/searchbetter

SearchBetter: query rewriting for search engines on small corpuses (Harvard research project)

Primary LanguageJupyter NotebookMIT LicenseMIT

SearchBetter: query rewriting for search engines on small corpuses

by Neel Mehta, Harvard University

SearchBetter lets you make powerful, fast, and drop-in search engines for any dataset, no matter how small or how large. It also offers built-in query rewriting, which uses NLP to help your search engines find semantically-related content to the user's search term.

For instance, a search for machine learning might only return results for items that contain the words "machine learning". But with query rewriting, you would get results not only for machine learning but also, say, artificial intelligence and neural networks.

SearchBetter lets you power up your search engines with minimal effort.
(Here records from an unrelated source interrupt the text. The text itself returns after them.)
-- ==== Sys2Proof/Machine/RegTypes.lean ====
section
/-! DEFINITION. RegTypes.lean: what a field of an I/O register is: where it stands, its access code (R14), its reset
value (R13) and what a written value is stored as. -/

namespace Sys2Proof.Machine

/-- A field of a register by its place: the register's I/O address, the field's lowest bit and its width (R7). -/
structure Fld where
  addr : Nat
  lo : Nat
  w : Nat
deriving DecidableEq, Repr

/-- The access codes of R14. -/
inductive Acc where
  | rw | ro | wo | w1c | w1s | tgl | rc | lck
deriving DecidableEq, Repr

/-- What a field table says a written value is stored as. -/
inductive Norm where
  /-- As written. -/
  | any
  /-- A value outside `lo` to `hi` is stored as the nearer bound. -/
  | clamped (lo hi : Nat)
  /-- The value `v` is stored as `as`. -/
  | storedAs (v as : Nat)
  /-- A write of the value `v` leaves the field as it was. -/
  | kept (v : Nat)
  /-- AGEING.NEED: steps 36 to 48, any other value stored as 0. -/
  | needStep
  /-- DMA LEN: the low three bits are stored as 0. -/
  | align8
deriving DecidableEq, Repr

/-- A field's reset value: a number, the number of the instance, or the default reaction of the fault input of that
number (R388). -/
inductive Rst where
  | value (n : Nat)
  | index
  | reaction
deriving DecidableEq, Repr

/-- One row of a register's field table. `ret`: its Meaning names retention (R13). `live`: it reads as the present
state of its block. `lockBit`: it is the block's LOCK bit (R569). -/
structure FieldRow where
  lo : Nat
  w : Nat
  acc : Acc
  rst : Rst := .value 0
  ret : Bool := false
  live : Bool := false
  lockBit : Bool := false
  norm : Norm := .any
deriving DecidableEq, Repr

/-- The value stored for a written value `v` over an old value `old`. -/
def Norm.apply (n : Norm) (old v : Nat) : Nat :=
  match n with
  | .any => v
  | .clamped a b => clamp a b v
  | .storedAs x y => if v = x then y else v
  | .kept x => if v = x then old else v
  | .needStep => if 36 ≤ v ∧ v ≤ 48 then v else 0
  | .align8 => v - v % 8

end Sys2Proof.Machine
end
It's especially useful if you have a small dataset to search on, or if you don't have the time or data to make fancy bespoke query rewriting algorithms.

Getting started

To drop this module into your app:

pip install searchbetter

For more advanced analysis and research purposes, use the interactive demo to get yourself set up!

Usage

Try out the interactive demo!

For a truly quick-and-dirty dive into SearchBetter (no setup required), use:

from searchbetter import rewriter

query_rewriter = rewriter.WikipediaRewriter()
query_rewriter.rewrite('biochemistry')

Documentation

Documentation is available online at http://searchbetter.readthedocs.io/.
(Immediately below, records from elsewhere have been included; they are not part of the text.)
/-- Block `b` of I/O space, at base `b * 0x10000` (the R28 table). -/
def ioBlock : Nat → Option IoBlock
  | 0 => some { rows := rowsSYSCTL, lock := some 0x3C, perPair := false }
  | 1 => some { rows := rowsPAIRCTL, lock := some 0x3C, perPair := true }
  | 2 => some { rows := rowsINTC, lock := some 0x44C, perPair := true }
  | 3 => some { rows := rowsFABRIC, lock := some 0xBC, perPair := false }
  | 4 => some { rows := rowsMPU, lock := some 0x211C, perPair := false }
  | 5 => some { rows := rowsMEMCTL, lock := some 0x7C, perPair := false }
  | 6 => some { rows := rowsEVTMX, lock := some 0x3C, perPair := false }
  | 7 => some { rows := rowsLANTERN, lock := some 0x1C, perPair := false }
  | 8 => some { rows := rowsPWM, lock := some 0x1C, perPair := false }
  | 9 => some { rows := rowsSDF, lock := some 0x3C, perPair := false }
  | 10 => some { rows := rowsADC, lock := none, perPair := false }
  | 11 => some { rows := rowsPOSIF, lock := none, perPair := false }
  | 12 => some { rows := rowsSAFEISL, lock := some 0x3C, perPair := false }
  | 13 => some { rows := rowsKEEPER, lock := some 0x3C, perPair := false }
  | 14 => some { rows := rowsETH, lock := some 0x3C, perPair := false }
  | 15 => some { rows := rowsCANXL, lock := none, perPair := false }
  | 16 => some { rows := rowsBUOY, lock := some 0x3C, perPair := false }
  | 17 => some { rows := rowsTRUST, lock := none, perPair := false }
  | 18 => some { rows := rowsNVS, lock := some 0x7C, perPair := false }
  | 19 => some { rows := rowsTEST, lock := some 0x3C, perPair := false }
  | 20 => some { rows := rowsAGEING, lock := some 0x3C, perPair := false }
  | 21 => some { rows := rowsDEBUG, lock := some 0x3C, perPair := false }
  | 22 => some { rows := rowsPOWER, lock := some 0x1C, perPair := false }
  | 23 => some { rows := rowsDMA, lock := none, perPair := false }
  | _ => none

end Sys2Proof.Machine
end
To build the docs yourself using Sphinx:

cd docs
make html
open _build/html/index.html

Where to find data

Some of this data is proprietary to Harvard and HarvardX. Other info, like the Udacity API and Wikipedia dump, is open to the public.
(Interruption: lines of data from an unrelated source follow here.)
/-- A control-unit operation (R140, R141, R168, R188, R197). DESIGN CHOICE: the triggers of one bundle take effect in slot
order, so an `rfi` reads its record after the stores of lower slots and before those of higher ones, and a tagged trigger in
a lower slot of a BARRIER's own bundle counts as triggered before it. An `iflush` leaves the two bundles after its own as
fetched. -/
def Core.trigCu (c : Core) (op : Nat) (m : LiveMove) : CoreStep :=
  if op = 0 then { core := c.transferTo m.val false }
  else if op = 1 then { core := (c.transferTo m.val false).flow 0x200 ((c.pc + 3) % 4096) 0 1 }
  else if op = 2 then
    let n := (c.lc + 2 ^ 32 - 1) % 2 ^ 32
    let c := { c with lc := n }
    { core := if n = 0 then c else c.transferTo m.val false }
  else if op = 3 then
    match c.rfiBank with
    | some k =>
      let (v, bad, notes) := localRead c.dmem (localBase + 8 * recordWord k) 8
      { core := c.transferTo (bitsOf v 0 12) true, outs := if bad then [.lmemError] else [], notes := notes }
    | none => { core := c }
  else if op = 4 then { core := { c with trapDue := some m.cut } }
  else if op = 8 then { core := c, ckpt := true }
  else if op = 9 then
    let (c, t) := c.takeTag .pending
    { core := { c with barriers := c.barriers ++ [{ tag := t, before := c.order.filter (fun x => x != t) }] } }
  else { core := { c with staleFor := min c.staleFor 3 } }

/-- A trigger of a load/store unit (R148 to R153). `m0` and `cb0` are the data memory and the commit buffer before the
bundle's own stores (R151). A far load whose bytes the commit buffer holds all goes to the pair's port for its MPU check and
no further (R220, R360). DESIGN CHOICE: an `ldf.lock` at a local address while a sequence is open fails with DECODE (R152),
not LOCKSTATE (R153); a `stf.unlock` at a local address leaves the sequence open. -/
def Core.trigLs (c : Core) (env : CoreEnv) (user : Bool) (m0 : Ram) (cb0 : List CbEntry) (u op : Nat) (m : LiveMove) :
    CoreStep :=
  let w := widthBits m.width
  let n := w / 8
  let a := c.oport (o1Of u)
  let cc := c.oport (o2Of u)
  let r := 0x200 + 8 * u
  let ad := lsAddr op w a m.val cc
  let err (bad : Bool) : List CoreOut := if bad then [.lmemError] else []
  let unlocking := op = 0x1B
  if op ≤ 3 then
    let (v, bad, notes) := localRead m0 ad n
    let c := c.flow r v 0 3
    let c :=
      if op = 2 ∨ op = 3 then
        let p := lsPointer op a m.val cc
        (c.setOport (o1Of u) p).flow (r + 1) p 0 1
      else c
    { core := c, outs := err bad, notes := notes }
  else if op ≤ 7 then
    let (c, bad, notes) := c.localStore ad n m.val
    let c :=
      if op = 6 ∨ op = 7 then
        let p := lsPointer op a m.val cc
        (c.setOport (o1Of u) p).flow (r + 1) p 0 1
      else c
    { core := c, outs := err bad, notes := notes }
  else if op ≤ 0x15 ∧ isLocal ad then
    -- a far form at the pair's own data memory (R152)
    if op ≤ 0x11 then
      let (v, bad, notes) := localRead m0 ad n
      let (c, t) := c.takeTag .pending
      { core := c.begin { tag := t, unit := 10, value := BitVec.ofNat 64 v }, outs := err bad, notes := notes }
    else
      let (c, bad, notes) := c.localStore ad n m.val
      let (c, t) := c.takeTag .pending
      { core := c.begin { tag := t, unit := 10, value := 0 }, outs := err bad, notes := notes }
  else if op ≤ 0x11 then
    let (c, t) := c.takeTag .pending
    let (mask, data) := forwardBytes (env.rel ++ cb0) ad n
    { core := c,
      outs := [.req { op := .ld, tag := t, addr := ad, size := n, slot := m.slot, imm := c.lockAddr.isSome,
                      user := user, lockMark := c.lockAddr.isSome, fwdMask := mask, fwdData := data }] }
  else if op ≤ 0x13 ∧ c.lockAddr.isNone then
    -- a far store enters the commit buffer, checked as it enters (R219)
    let (c, t) := c.takeTag .pending
    let code := env.check false ad n user
    if code = 0 then
      let c := c.buffer { kind := .store, addr := ad, size := n, data := m.val % 2 ^ w, user := user }
      { core := c.begin { tag := t, unit := 0, value := 0 } }
    else
      { core := c.begin { tag := t, unit := 0, value := BitVec.ofNat 64 (errorStatus code), code := code,
                          addr := ad },
        outs := if code = 3 then [.denied false ad n user] else [] }
  else if op ≤ 0x15 then
    let (c, t) := c.takeTag .pending
    { core := c,
      outs := [.req { op := .st, tag := t, addr := ad, size := n, data := m.val % 2 ^ w, slot := m.slot, imm := true,
                      user := user, lockMark := c.lockAddr.isSome }] }
  else if op = 0x1C then
    let (c, t) := c.takeTag .pending
    if c.lockAddr.isNone then { core := c.begin { tag := t, unit := 0, value := 0 } }
    else
      { core := c,
        outs := [.req { op := .unlock, tag := t, addr := c.lockAddr.getD 0, size := n, slot := m.slot, imm := true,
                        user := user, lockMark := true }] }
  else if isLocal ad then
    let (c, t) := c.takeTag .pending
    { core := c.begin { tag := t, unit := 0, value := if unlocking then BitVec.ofNat 64 (errorStatus 1) else 0,
                        code := 1, addr := ad } }
  else if op = 0x1A then
    let (c, t) := c.takeTag .pending
    if c.lockAddr.isSome then { core := c.begin { tag := t, unit := 0, value := 0, code := 6, addr := ad } }
    else
      { core := { c with lockAddr := some ad },
        outs := [.req { op := .ldLock, tag := t, addr := ad, size := n, slot := m.slot, imm := true, user := user }] }
  else
    let (c, t) := c.takeTag .pending
    { core := c,
      outs := [.req { op := if op = 0x18 then .aadd else if op = 0x19 then .aswp
                            else if c.lockAddr.isSome then .stUnlock else .st,
                      tag := t, addr := ad, size := n, data := m.val % 2 ^ w, slot := m.slot, imm := true,
                      user := user, lockMark := c.lockAddr.isSome }] }

/-- A trigger of the I/O unit (R154, R219). An ordinary write enters the commit buffer. -/
def Core.trigIo (c : Core) (env : CoreEnv) (user : Bool) (op : Nat) (m : LiveMove) : CoreStep :=
  let a := c.oport 0x160
  let cc := c.oport 0x161
  let ad := ioAddr op a m.val cc
  let n := widthBits m.width / 8
  let (c, t) := c.takeTag .pending
  if op = 1 then
    let code := env.check true ad n user
    if code = 0 then
      let c := c.buffer { kind := .ioWrite, addr := ad, size := n, data := m.val % 2 ^ 32, user := user }
      { core := c.begin { tag := t, unit := 0, value := 0 } }
    else
      { core := c.begin { tag := t, unit := 0, value := BitVec.ofNat 64 (errorStatus code), code := code,
                          addr := ad },
        outs := if code = 3 then [.denied true ad n user] else [] }
  else
    { core := c,
      outs := [.req { op := if op = 0 then .ioRd else .ioWr, tag := t, addr := ad, size := n,
                      data := m.val % 2 ^ 32, slot := m.slot, imm := op = 2 || ioReadActs ad, user := user }] }

/-- The `n` words of the data memory from word `w` on, whether any is uncorrectable, and the notes of their reads. -/
def readWords (m : Ram) : Nat → Nat → List DWord × Bool × List MemNote
  | _, 0 => ([], false, [])
  | w, n + 1 =>
    let r := ramRead m w w
    let (t, bad, notes) := readWords m (w + 1) n
    (BitVec.ofNat 64 r.value :: t, bad || r.bad, if r.bad || r.corrected then { m := 0, word := w, bad := r.bad } :: notes else notes)

/-- A trigger of the Keccak/CRC unit (R159 to R161, R224): a permutation reads its source and state in this cycle and
writes the state as its tag is captured. DESIGN CHOICE: it reads memory as it stands before the stores of its own bundle. -/
def Core.trigKc (c : Core) (m0 : Ram) (op : Nat) (m : LiveMove) : CoreStep :=
  let a := c.oport 0x170
  let cc := c.oport 0x171
  let n := widthBits m.width / 8
  let (c, t) := c.takeTag .pending
  if op ≤ 1 then
    let sw := (m.val % 2 ^ 32 - localBase) / 8
    let (st, badS, notesS) := readWords m0 sw 25
    let (src, badX, notesX) := if op = 1 then readWords m0 ((a % 2 ^ 32 - localBase) / 8) (cc / 8) else ([], false, [])
    let c := { c with undoReserved := c.undoReserved + 25 }
    if badS || badX then
      { core := c.begin { tag := t, unit := 14, value := BitVec.ofNat 64 (errorStatus 2), code := 2,
                          addr := m.val % 2 ^ 32 },
        outs := [.lmemError], notes := notesS ++ notesX }
    else
      let lanes := (List.range 25).map (fun i => (nth 0 st i).toNat ^^^ (nth 0 src i).toNat)
      { core := c.begin { tag := t, unit := 14, value := 0,
                          write := some { word := sw, lanes := (keccakF lanes).map (BitVec.ofNat 64) } },
        notes := notesS ++ notesX }
  else
    let poly := if op = 2 then polyC else poly32
    let v := crcBytes poly (a % 2 ^ 32) ((leBytes n m.val).map BitVec.toNat)
    { core := c.begin { tag := t, unit := 14, value := BitVec.ofNat 64 v } }

/-- The bundles of a fill that its source holds in the pair's own data memory (R163), read until an error: the words, the error
code and the notes. -/
def localFill (m : Ram) : Nat → Nat → List DWord × Nat × List MemNote
  | _, 0 => ([], 0, [])
  | a, n + 1 =>
    if !(isLocal a) then ([], 1, [])
    else
      let (ws, bad, notes) := readWords m ((a - localBase) / 8) 4
      if bad then ([], 2, notes)
      else
        let (rest, code, more) := localFill m (a + 32) n
        (ws ++ rest, code, notes ++ more)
Name URL What to name file
Udacity API https://www.udacity.com/public-api/v0/courses udacity-api.json
Wikipedia dump See below wikiclean8
edX courses Proprietary Master CourseListings - edX.csv
DART data Proprietary corpus_HarvardX_LatestCourses_based_on_2016-10-18.csv

How to prepare Wikipedia data

Download and unzip the enwik8 dataset from http://www.mattmahoney.net/dc/enwik8.zip. Then run:

perl processing-scripts/wiki-clean.pl enwik8 > wikiclean8

This might take a minute or two to run.

Context

SearchBetter was designed as part of a research project by Neel Mehta, Daniel Seaton, and Dustin Tingley for Harvard's CS 91r, a research for credit course.

It was originally designed for Harvard DART, a tool that helps educators reuse HarvardX assets such as videos and exercises in their online or offline courses. SearchBetter is especially useful for MOOCs, which often have small corpuses and have to deal with many uncommon queries (students will search for the most unfamiliar terms, after all.) Still, SearchBetter has been made general-purpose enough that it can be used with any corpus or any search engine.